Exercise prompt ::
All of the data must be printed exactly; please include every line.

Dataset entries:
===============

-- ==== Sys2Proof/Machine/System.lean ====
section
/-! DEFINITION. The meanings of 45_system.md, one definition per opcode row over the shared operand forms. -/

namespace Sys2Proof.Machine

/-- `HALT` (45_system.md R420): `CPU_SCR` incremented in the bank F.XIO selects, `halted` set (D13). -/
def execHalt (s : State) : Result :=
  .next ((regWr (regRd s cpuScrAddr).2 cpuScrAddr ((regRd s cpuScrAddr).1 + 1)).setHalted.advance 1)

/-- `NOP` (45_system.md R422): nothing but `next`. -/
def execNop (s : State) : Result := .next (s.advance 1)

/-- `RETI` (45_system.md R423): F, then PC, popped. -/
def execReti (s : State) : Result := ofExcept (returnFromInterrupt s)

/-- `SSC` (45_system.md R424): call a routine of the Supervisory ROM: the frame with pc0 + 1, F cleared, PC 0x0000, then the opaque `SromCall` (R425, R426, D2, D3). -/
def execSsc (s : State) : Result :=
  match enterHandler s (s.pc + 1) 0x0000#16 with
  | .error r => .refused r
  | .ok t => ofExcept (sromCall t)

end Sys2Proof.Machine
end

===============

Answer section ::
-- ==== Sys2Proof/Machine/System.lean ====
section
/-! DEFINITION. The meanings of 45_system.md, one definition per opcode row over the shared operand forms. -/

namespace Sys2Proof.Machine

/-- `HALT` (45_system.md R420): `CPU_SCR` incremented in the bank F.XIO selects, `halted` set (D13). -/
def execHalt (s : State) : Result :=
  .next ((regWr (regRd s cpuScrAddr).2 cpuScrAddr ((regRd s cpuScrAddr).1 + 1)).setHalted.advance 1)

/-- `NOP` (45_system.md R422): nothing but `next`. -/
def execNop (s : State) : Result := .next (s.advance 1)

/-- `RETI` (45_system.md R423): F, then PC, popped. -/
def execReti (s : State) : Result := ofExcept (returnFromInterrupt s)

/-- `SSC` (45_system.md R424): call a routine of the Supervisory ROM: the frame with pc0 + 1, F cleared, PC 0x0000, then the opaque `SromCall` (R425, R426, D2, D3). -/
def execSsc (s : State) : Result :=
  match enterHandler s (s.pc + 1) 0x0000#16 with
  | .error r => .refused r
  | .ok t => ofExcept (sromCall t)

end Sys2Proof.Machine
end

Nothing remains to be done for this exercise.